[What you have to do] Look below for the lines from the one with "decodeTableWord 32 0x9F8A0549" to the one with "decodeTableWord 32 0x07C305A5", and copy exactly those lines, both ends included.
Data supplied section start
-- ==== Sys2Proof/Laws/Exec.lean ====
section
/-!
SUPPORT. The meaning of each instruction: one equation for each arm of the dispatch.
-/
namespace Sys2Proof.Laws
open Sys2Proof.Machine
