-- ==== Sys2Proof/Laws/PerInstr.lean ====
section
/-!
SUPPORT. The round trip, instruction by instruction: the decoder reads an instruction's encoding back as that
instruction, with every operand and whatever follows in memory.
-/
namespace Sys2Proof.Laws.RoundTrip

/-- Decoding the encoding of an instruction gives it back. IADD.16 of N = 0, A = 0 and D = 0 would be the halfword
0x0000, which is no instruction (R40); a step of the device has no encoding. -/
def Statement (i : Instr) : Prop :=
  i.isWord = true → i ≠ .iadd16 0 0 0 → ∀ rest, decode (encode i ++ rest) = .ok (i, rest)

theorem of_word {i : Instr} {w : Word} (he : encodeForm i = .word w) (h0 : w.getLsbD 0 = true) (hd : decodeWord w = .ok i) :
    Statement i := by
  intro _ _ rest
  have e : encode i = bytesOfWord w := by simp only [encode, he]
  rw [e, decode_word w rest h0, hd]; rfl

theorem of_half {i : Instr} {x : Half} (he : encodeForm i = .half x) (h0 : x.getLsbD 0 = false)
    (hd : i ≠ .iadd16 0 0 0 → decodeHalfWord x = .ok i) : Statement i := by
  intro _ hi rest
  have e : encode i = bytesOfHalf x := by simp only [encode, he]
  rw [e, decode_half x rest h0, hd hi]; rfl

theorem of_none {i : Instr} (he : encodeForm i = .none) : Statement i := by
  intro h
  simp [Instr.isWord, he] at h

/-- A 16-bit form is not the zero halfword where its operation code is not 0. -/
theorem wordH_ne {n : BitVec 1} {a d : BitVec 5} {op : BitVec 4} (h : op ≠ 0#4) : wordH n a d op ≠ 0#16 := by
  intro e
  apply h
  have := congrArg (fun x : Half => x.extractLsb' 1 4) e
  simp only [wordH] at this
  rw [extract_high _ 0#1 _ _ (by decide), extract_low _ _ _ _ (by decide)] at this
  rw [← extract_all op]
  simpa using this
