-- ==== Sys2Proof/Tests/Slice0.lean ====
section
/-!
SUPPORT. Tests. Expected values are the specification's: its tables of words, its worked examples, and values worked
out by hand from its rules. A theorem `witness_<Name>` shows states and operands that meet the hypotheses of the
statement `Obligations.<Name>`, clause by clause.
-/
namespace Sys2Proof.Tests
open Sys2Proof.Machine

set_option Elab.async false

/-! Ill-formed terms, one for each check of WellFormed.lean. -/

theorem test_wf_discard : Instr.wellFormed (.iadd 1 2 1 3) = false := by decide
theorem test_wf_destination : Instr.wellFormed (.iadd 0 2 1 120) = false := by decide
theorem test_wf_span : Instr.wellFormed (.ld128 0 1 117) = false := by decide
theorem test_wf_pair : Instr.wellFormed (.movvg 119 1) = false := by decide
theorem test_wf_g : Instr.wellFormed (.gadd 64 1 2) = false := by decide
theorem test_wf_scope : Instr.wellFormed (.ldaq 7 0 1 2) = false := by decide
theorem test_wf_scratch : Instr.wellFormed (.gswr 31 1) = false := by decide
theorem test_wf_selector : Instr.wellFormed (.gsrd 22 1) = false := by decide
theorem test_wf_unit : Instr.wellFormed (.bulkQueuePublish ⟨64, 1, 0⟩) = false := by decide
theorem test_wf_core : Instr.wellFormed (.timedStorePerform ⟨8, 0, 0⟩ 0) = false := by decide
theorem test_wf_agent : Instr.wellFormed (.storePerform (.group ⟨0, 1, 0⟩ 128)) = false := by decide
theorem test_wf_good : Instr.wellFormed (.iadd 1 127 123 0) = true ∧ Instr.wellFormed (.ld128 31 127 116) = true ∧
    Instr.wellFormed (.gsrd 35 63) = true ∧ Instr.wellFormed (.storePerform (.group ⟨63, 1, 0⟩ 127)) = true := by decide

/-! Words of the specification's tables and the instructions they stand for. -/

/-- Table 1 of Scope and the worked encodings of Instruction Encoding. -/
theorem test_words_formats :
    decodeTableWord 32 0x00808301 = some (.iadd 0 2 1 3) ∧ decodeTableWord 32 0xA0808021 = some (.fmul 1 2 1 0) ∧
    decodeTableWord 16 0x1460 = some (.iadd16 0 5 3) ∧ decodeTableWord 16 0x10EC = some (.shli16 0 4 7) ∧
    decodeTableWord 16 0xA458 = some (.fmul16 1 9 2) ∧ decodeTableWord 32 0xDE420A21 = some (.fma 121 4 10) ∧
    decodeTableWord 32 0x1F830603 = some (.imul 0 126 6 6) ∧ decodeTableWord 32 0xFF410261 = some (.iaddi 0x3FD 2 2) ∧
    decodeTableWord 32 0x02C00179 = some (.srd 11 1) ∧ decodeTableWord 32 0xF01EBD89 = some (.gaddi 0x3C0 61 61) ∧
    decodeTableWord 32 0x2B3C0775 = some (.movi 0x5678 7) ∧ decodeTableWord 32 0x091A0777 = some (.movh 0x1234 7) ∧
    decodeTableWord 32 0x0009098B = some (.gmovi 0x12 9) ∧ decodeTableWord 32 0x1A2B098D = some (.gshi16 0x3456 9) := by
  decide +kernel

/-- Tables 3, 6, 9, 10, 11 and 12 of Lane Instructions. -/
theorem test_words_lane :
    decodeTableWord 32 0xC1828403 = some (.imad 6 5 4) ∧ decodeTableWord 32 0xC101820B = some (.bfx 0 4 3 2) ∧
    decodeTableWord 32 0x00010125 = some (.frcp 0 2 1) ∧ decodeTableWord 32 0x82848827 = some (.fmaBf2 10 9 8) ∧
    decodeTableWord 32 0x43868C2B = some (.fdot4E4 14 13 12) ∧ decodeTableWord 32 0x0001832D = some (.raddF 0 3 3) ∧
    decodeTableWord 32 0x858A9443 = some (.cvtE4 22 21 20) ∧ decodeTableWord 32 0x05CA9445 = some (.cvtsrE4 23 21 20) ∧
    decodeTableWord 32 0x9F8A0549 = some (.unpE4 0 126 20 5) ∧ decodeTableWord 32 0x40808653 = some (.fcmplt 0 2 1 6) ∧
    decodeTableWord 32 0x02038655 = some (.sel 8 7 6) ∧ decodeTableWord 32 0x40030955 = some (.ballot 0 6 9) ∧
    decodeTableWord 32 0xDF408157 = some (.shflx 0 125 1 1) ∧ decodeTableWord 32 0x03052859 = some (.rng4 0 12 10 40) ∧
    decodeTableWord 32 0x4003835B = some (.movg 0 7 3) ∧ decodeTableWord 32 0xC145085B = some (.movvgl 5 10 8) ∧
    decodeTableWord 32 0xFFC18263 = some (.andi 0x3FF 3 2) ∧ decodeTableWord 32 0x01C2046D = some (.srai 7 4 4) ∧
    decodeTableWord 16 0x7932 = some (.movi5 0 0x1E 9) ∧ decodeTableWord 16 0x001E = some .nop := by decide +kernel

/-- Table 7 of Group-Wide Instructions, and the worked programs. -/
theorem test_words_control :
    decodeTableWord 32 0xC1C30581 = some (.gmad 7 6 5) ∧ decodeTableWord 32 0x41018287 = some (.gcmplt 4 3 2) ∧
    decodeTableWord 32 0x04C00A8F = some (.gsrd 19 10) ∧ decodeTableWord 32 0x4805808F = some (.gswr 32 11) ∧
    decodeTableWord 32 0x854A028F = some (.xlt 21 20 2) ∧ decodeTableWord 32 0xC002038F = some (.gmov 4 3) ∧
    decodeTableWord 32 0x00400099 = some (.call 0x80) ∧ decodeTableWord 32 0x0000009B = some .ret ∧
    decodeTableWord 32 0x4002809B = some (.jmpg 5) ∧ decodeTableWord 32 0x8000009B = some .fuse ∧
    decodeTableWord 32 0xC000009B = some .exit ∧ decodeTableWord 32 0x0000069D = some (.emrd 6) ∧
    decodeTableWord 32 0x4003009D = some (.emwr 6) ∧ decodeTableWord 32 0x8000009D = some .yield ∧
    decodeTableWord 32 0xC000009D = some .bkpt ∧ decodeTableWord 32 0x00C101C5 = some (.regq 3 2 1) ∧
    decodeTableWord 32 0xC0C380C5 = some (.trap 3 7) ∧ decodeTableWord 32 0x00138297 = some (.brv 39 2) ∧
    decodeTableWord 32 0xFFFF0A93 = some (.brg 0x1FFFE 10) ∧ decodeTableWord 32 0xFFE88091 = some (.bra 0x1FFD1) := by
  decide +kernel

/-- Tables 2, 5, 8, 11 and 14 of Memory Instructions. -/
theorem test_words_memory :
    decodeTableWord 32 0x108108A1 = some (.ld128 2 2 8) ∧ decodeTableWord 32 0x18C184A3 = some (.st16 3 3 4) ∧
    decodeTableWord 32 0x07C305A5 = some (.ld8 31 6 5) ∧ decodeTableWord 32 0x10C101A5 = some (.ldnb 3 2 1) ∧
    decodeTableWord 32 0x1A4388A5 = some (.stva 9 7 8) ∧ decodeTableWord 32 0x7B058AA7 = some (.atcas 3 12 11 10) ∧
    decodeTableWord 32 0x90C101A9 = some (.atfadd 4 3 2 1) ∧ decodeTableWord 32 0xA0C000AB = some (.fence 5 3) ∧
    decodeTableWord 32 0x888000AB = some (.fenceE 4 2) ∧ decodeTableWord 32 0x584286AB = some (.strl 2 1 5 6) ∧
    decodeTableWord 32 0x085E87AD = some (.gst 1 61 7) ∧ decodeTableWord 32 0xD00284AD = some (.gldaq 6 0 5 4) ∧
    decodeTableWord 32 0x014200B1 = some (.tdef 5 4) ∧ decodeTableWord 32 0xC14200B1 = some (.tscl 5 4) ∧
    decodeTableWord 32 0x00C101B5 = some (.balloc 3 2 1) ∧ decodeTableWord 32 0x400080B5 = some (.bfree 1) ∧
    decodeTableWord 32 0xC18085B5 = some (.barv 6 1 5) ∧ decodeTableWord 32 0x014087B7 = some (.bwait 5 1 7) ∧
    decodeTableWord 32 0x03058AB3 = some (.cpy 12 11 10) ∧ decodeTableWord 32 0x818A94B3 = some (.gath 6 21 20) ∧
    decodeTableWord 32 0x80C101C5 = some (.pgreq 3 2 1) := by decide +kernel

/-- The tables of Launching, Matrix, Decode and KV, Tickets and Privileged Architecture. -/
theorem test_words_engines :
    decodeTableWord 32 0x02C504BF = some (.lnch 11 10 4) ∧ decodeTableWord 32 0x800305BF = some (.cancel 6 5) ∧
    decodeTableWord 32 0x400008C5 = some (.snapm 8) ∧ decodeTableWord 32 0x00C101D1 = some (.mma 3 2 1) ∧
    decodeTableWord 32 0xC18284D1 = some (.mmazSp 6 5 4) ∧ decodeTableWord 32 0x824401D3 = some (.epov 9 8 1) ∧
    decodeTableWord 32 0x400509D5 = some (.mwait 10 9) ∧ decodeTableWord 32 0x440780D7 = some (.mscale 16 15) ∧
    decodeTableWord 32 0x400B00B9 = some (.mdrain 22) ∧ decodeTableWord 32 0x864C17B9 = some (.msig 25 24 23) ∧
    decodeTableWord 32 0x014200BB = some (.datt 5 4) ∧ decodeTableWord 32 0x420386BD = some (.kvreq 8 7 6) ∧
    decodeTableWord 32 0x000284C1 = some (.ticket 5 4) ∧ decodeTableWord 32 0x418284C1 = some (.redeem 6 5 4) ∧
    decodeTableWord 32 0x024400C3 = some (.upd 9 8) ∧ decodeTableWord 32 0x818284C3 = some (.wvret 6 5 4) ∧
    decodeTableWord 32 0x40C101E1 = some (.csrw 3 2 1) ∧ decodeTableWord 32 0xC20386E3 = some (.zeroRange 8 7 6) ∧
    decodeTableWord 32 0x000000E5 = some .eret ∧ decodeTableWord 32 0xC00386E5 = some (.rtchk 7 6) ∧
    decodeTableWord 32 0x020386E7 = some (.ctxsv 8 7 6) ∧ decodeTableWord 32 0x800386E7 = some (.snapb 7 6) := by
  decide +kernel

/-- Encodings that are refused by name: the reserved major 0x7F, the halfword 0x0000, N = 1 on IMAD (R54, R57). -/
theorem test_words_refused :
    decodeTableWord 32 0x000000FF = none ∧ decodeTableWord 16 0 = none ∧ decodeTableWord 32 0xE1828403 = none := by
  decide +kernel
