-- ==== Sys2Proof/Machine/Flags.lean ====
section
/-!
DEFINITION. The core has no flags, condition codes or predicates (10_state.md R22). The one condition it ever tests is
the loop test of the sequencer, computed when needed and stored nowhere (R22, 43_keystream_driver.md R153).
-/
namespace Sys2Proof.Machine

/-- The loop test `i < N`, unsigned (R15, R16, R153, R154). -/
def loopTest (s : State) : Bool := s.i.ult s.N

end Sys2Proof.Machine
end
Data supplied section end
[Written solution]
    decodeTableWord 32 0x9F8A0549 = some (.unpE4 0 126 20 5) ∧ decodeTableWord 32 0x40808653 = some (.fcmplt 0 2 1 6) ∧
    decodeTableWord 32 0x02038655 = some (.sel 8 7 6) ∧ decodeTableWord 32 0x40030955 = some (.ballot 0 6 9) ∧
    decodeTableWord 32 0xDF408157 = some (.shflx 0 125 1 1) ∧ decodeTableWord 32 0x03052859 = some (.rng4 0 12 10 40) ∧
    decodeTableWord 32 0x4003835B = some (.movg 0 7 3) ∧ decodeTableWord 32 0xC145085B = some (.movvgl 5 10 8) ∧
    decodeTableWord 32 0xFFC18263 = some (.andi 0x3FF 3 2) ∧ decodeTableWord 32 0x01C2046D = some (.srai 7 4 4) ∧
    decodeTableWord 16 0x7932 = some (.movi5 0 0x1E 9) ∧ decodeTableWord 16 0x001E = some .nop := by decide +kernel

/-- Table 7 of Group-Wide Instructions, and the worked programs. -/
theorem test_words_control :
    decodeTableWord 32 0xC1C30581 = some (.gmad 7 6 5) ∧ decodeTableWord 32 0x41018287 = some (.gcmplt 4 3 2) ∧
    decodeTableWord 32 0x04C00A8F = some (.gsrd 19 10) ∧ decodeTableWord 32 0x4805808F = some (.gswr 32 11) ∧
    decodeTableWord 32 0x854A028F = some (.xlt 21 20 2) ∧ decodeTableWord 32 0xC002038F = some (.gmov 4 3) ∧
    decodeTableWord 32 0x00400099 = some (.call 0x80) ∧ decodeTableWord 32 0x0000009B = some .ret ∧
    decodeTableWord 32 0x4002809B = some (.jmpg 5) ∧ decodeTableWord 32 0x8000009B = some .fuse ∧
    decodeTableWord 32 0xC000009B = some .exit ∧ decodeTableWord 32 0x0000069D = some (.emrd 6) ∧
    decodeTableWord 32 0x4003009D = some (.emwr 6) ∧ decodeTableWord 32 0x8000009D = some .yield ∧
    decodeTableWord 32 0xC000009D = some .bkpt ∧ decodeTableWord 32 0x00C101C5 = some (.regq 3 2 1) ∧
    decodeTableWord 32 0xC0C380C5 = some (.trap 3 7) ∧ decodeTableWord 32 0x00138297 = some (.brv 39 2) ∧
    decodeTableWord 32 0xFFFF0A93 = some (.brg 0x1FFFE 10) ∧ decodeTableWord 32 0xFFE88091 = some (.bra 0x1FFD1) := by
  decide +kernel

/-- Tables 2, 5, 8, 11 and 14 of Memory Instructions. -/
theorem test_words_memory :
    decodeTableWord 32 0x108108A1 = some (.ld128 2 2 8) ∧ decodeTableWord 32 0x18C184A3 = some (.st16 3 3 4) ∧
    decodeTableWord 32 0x07C305A5 = some (.ld8 31 6 5) ∧ decodeTableWord 32 0x10C101A5 = some (.ldnb 3 2 1) ∧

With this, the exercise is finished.